Exercise instructions: Take from the material every line containing the string "pages" and copy it.

Input data:
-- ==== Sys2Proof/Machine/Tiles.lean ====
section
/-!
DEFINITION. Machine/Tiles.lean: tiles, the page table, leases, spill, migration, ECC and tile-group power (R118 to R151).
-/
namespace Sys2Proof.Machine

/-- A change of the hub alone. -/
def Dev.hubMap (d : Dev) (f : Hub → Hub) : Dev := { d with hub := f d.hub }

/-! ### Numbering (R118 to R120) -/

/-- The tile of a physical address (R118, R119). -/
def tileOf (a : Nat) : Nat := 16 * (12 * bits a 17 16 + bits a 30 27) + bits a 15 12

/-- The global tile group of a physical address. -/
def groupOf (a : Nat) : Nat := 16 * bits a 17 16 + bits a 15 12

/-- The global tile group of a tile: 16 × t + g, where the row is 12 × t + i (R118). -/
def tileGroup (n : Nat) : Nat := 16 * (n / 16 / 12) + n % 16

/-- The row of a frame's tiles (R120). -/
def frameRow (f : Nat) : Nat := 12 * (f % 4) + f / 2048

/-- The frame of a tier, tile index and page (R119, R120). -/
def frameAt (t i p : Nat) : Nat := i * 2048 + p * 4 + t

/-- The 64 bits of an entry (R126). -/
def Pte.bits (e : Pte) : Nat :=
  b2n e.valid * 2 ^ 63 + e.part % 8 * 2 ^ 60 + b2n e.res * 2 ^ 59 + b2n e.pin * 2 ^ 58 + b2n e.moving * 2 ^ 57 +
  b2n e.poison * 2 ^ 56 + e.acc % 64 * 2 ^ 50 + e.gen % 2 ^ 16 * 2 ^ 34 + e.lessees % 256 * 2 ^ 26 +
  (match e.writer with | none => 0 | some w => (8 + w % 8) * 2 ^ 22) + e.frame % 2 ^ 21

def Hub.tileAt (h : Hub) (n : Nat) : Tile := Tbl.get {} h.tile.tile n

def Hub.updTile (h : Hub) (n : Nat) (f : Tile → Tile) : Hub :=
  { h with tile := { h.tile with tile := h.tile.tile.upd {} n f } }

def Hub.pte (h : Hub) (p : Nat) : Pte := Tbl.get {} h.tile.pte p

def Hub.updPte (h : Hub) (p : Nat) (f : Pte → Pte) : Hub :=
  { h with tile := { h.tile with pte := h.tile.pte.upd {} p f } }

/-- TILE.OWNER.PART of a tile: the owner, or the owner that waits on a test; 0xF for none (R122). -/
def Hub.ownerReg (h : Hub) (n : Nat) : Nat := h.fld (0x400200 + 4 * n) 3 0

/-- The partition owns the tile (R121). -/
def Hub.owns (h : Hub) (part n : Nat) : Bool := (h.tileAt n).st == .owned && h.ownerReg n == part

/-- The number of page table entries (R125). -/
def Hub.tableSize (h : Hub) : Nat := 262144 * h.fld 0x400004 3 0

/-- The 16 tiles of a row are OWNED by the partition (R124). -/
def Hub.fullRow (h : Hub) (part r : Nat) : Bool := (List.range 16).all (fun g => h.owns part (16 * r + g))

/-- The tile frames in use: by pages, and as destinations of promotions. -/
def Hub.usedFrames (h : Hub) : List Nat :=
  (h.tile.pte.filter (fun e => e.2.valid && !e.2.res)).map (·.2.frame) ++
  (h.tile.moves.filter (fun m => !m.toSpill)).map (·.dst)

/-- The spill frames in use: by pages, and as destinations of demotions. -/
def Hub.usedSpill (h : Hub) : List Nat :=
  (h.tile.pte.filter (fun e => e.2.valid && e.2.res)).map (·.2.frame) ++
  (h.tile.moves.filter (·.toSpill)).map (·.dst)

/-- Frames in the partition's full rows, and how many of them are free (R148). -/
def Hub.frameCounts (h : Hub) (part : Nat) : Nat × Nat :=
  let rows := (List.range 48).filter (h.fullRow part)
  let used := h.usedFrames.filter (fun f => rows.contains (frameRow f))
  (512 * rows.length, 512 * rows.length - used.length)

The answer:
/-- The tile frames in use: by pages, and as destinations of promotions. -/
/-- The spill frames in use: by pages, and as destinations of demotions. -/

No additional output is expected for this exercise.